- **Information shown**
theorem Tile.fld_gauge_gaugeOverflow (x : Tile) (g : Nat) (f : Fld) : x.gaugeOverflow.fld .GAUGE [g] f = x.fld .GAUGE [g] f :=
  congrArg f.get (x.reg_gauge_gaugeOverflow g)

/-! ### The two ends of a flush -/

/-- VALUE and ERR of a gauge before the adds of the fc: a GSET comes after a CSR write and overrides it (R86). -/
def Tile.gaugeBase (x : Tile) (cs : List GChange) (g : Nat) : Nat × Nat :=
  match lastSet g cs, lastCsr g cs with
  | some v, _ => (v.toNat, 0)
  | none, some v => (F.GAUGE_VALUE.get v, F.GAUGE_ERR.get v)
  | none, none => (x.fld .GAUGE [g] F.GAUGE_VALUE, x.fld .GAUGE [g] F.GAUGE_ERR)

theorem Tile.gaugeBase_err_lt (x : Tile) (cs : List GChange) (g : Nat) : (x.gaugeBase cs g).2 < 2 := by
  unfold Tile.gaugeBase
  split
  · exact Nat.two_pos
  · exact Fld.get_lt _ _
  · exact Fld.get_lt _ _

/-- The sum of the adds of the fc and whether one carries an error, landed on VALUE and ERR as its sets left them (R87). -/
def Tile.landGauge (x : Tile) (g : Nat) (base : Nat × Nat) (adds : Nat × Bool) : Tile :=
  let ovf := decide (2 ^ 32 ≤ base.1 + adds.1)
  let y := x.setReg .GAUGE [g] (gaugeOf (if ovf then 2 ^ 32 - 1 else base.1 + adds.1) (if ovf || adds.2 then 1 else base.2))
  if ovf then y.gaugeOverflow else y

theorem Tile.flushGauge_changed {x : Tile} {cs : List GChange} {g : Nat} (changed : cs.any (GChange.on g) = true) :
    x.flushGauge cs g = x.landGauge g (x.gaugeBase cs g) (sumAdds g cs) := if_pos changed

section
variable (x : Tile) (g : Nat) {base : Nat × Nat} {adds : Nat × Bool}

theorem Tile.landGauge_of_fits (fits : base.1 + adds.1 < 2 ^ 32) :
    x.landGauge g base adds = x.setReg .GAUGE [g] (gaugeOf (base.1 + adds.1) (if adds.2 then 1 else base.2)) := by
  have no_ovf : decide (2 ^ 32 ≤ base.1 + adds.1) = false := decide_eq_false fits.not_ge
  rw [Tile.landGauge, no_ovf]
  rfl

theorem Tile.landGauge_of_carries (carries : 2 ^ 32 ≤ base.1 + adds.1) :
    x.landGauge g base adds = (x.setReg .GAUGE [g] (gaugeOf (2 ^ 32 - 1) 1)).gaugeOverflow := by
  have ovf : decide (2 ^ 32 ≤ base.1 + adds.1) = true := decide_eq_true carries
  rw [Tile.landGauge, ovf]
  rfl

theorem Tile.landGauge_flds_of_fits (err_lt : base.2 < 2) (fits : base.1 + adds.1 < 2 ^ 32) :
    (x.landGauge g base adds).fld .GAUGE [g] F.GAUGE_VALUE = base.1 + adds.1 ∧
    (x.landGauge g base adds).fld .GAUGE [g] F.GAUGE_ERR = if adds.2 then 1 else base.2 := by
  rw [Tile.landGauge_of_fits x g fits]
  refine Tile.setReg_gaugeOf_flds x g fits ?_
  split
  · exact Nat.one_lt_two
  · exact err_lt

theorem Tile.landGauge_flds_of_carries (carries : 2 ^ 32 ≤ base.1 + adds.1) :
    (x.landGauge g base adds).fld .GAUGE [g] F.GAUGE_VALUE = 2 ^ 32 - 1 ∧ (x.landGauge g base adds).fld .GAUGE [g] F.GAUGE_ERR = 1 ∧
    (x.landGauge g base adds).fld .CORE_FLT [] F.CORE_FLT_G_OVF = 1 := by
  obtain ⟨value, err⟩ := Tile.setReg_gaugeOf_flds x g (value := 2 ^ 32 - 1) (err := 1) (by decide) Nat.one_lt_two
  rw [Tile.landGauge_of_carries x g carries, Tile.fld_gauge_gaugeOverflow, Tile.fld_gauge_gaugeOverflow]
  exact ⟨value, err, Tile.gaugeOverflow_flag _⟩

theorem Tile.gauge_landGauge_other {h : Nat} (hne : h ≠ g) : (x.landGauge g base adds).gauge h = x.gauge h := by
  rcases Nat.lt_or_ge (base.1 + adds.1) (2 ^ 32) with fits | carries
  · rw [Tile.landGauge_of_fits x g fits, Tile.gauge_setReg_other x _ hne]
  · rw [Tile.landGauge_of_carries x g carries, Tile.gauge_gaugeOverflow, Tile.gauge_setReg_other x _ hne]

end

/-- Settles O14: the base is what the sets of the fc leave (R86), and the sum of the adds on it either fits VALUE or saturates (R87). -/
theorem gaugeChangesOfOneFcLandInOrder : Obligations.GaugeChangesOfOneFcLandInOrder := by
  unfold Obligations.GaugeChangesOfOneFcLandInOrder
  intro x cs g _ changed base sum y
  have base_eq : x.gaugeBase cs g = base := by
    unfold base Tile.gaugeBase
    cases lastSet g cs <;> cases lastCsr g cs <;> simp only [Tile.fld, Tile.gauge, get_gaugeValue, get_gaugeErr]
  have err_lt : base.2 < 2 := base_eq ▸ x.gaugeBase_err_lt cs g
  have landed : y = x.landGauge g base (sumAdds g cs) := base_eq ▸ Tile.flushGauge_changed changed
  rw [landed]
  exact ⟨Tile.landGauge_flds_of_fits x g err_lt, Tile.landGauge_flds_of_carries x g, fun h _ => Tile.gauge_landGauge_other x g⟩

end Sys2Proof.Machine
end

- **What is needed**
Begin at the line that has "x.flushGauge cs g" in the entries above; stop after the line that has "fits, Tile.gauge_setReg_other x _ hne]". Transcribe exactly those lines and no others.

- **Answer to this problem**
    x.flushGauge cs g = x.landGauge g (x.gaugeBase cs g) (sumAdds g cs) := if_pos changed

section
variable (x : Tile) (g : Nat) {base : Nat × Nat} {adds : Nat × Bool}

theorem Tile.landGauge_of_fits (fits : base.1 + adds.1 < 2 ^ 32) :
    x.landGauge g base adds = x.setReg .GAUGE [g] (gaugeOf (base.1 + adds.1) (if adds.2 then 1 else base.2)) := by
  have no_ovf : decide (2 ^ 32 ≤ base.1 + adds.1) = false := decide_eq_false fits.not_ge
  rw [Tile.landGauge, no_ovf]
  rfl

theorem Tile.landGauge_of_carries (carries : 2 ^ 32 ≤ base.1 + adds.1) :
    x.landGauge g base adds = (x.setReg .GAUGE [g] (gaugeOf (2 ^ 32 - 1) 1)).gaugeOverflow := by
  have ovf : decide (2 ^ 32 ≤ base.1 + adds.1) = true := decide_eq_true carries
  rw [Tile.landGauge, ovf]
  rfl

theorem Tile.landGauge_flds_of_fits (err_lt : base.2 < 2) (fits : base.1 + adds.1 < 2 ^ 32) :
    (x.landGauge g base adds).fld .GAUGE [g] F.GAUGE_VALUE = base.1 + adds.1 ∧
    (x.landGauge g base adds).fld .GAUGE [g] F.GAUGE_ERR = if adds.2 then 1 else base.2 := by
  rw [Tile.landGauge_of_fits x g fits]
  refine Tile.setReg_gaugeOf_flds x g fits ?_
  split
  · exact Nat.one_lt_two
  · exact err_lt

theorem Tile.landGauge_flds_of_carries (carries : 2 ^ 32 ≤ base.1 + adds.1) :
    (x.landGauge g base adds).fld .GAUGE [g] F.GAUGE_VALUE = 2 ^ 32 - 1 ∧ (x.landGauge g base adds).fld .GAUGE [g] F.GAUGE_ERR = 1 ∧
    (x.landGauge g base adds).fld .CORE_FLT [] F.CORE_FLT_G_OVF = 1 := by
  obtain ⟨value, err⟩ := Tile.setReg_gaugeOf_flds x g (value := 2 ^ 32 - 1) (err := 1) (by decide) Nat.one_lt_two
  rw [Tile.landGauge_of_carries x g carries, Tile.fld_gauge_gaugeOverflow, Tile.fld_gauge_gaugeOverflow]
  exact ⟨value, err, Tile.gaugeOverflow_flag _⟩

theorem Tile.gauge_landGauge_other {h : Nat} (hne : h ≠ g) : (x.landGauge g base adds).gauge h = x.gauge h := by
  rcases Nat.lt_or_ge (base.1 + adds.1) (2 ^ 32) with fits | carries
  · rw [Tile.landGauge_of_fits x g fits, Tile.gauge_setReg_other x _ hne]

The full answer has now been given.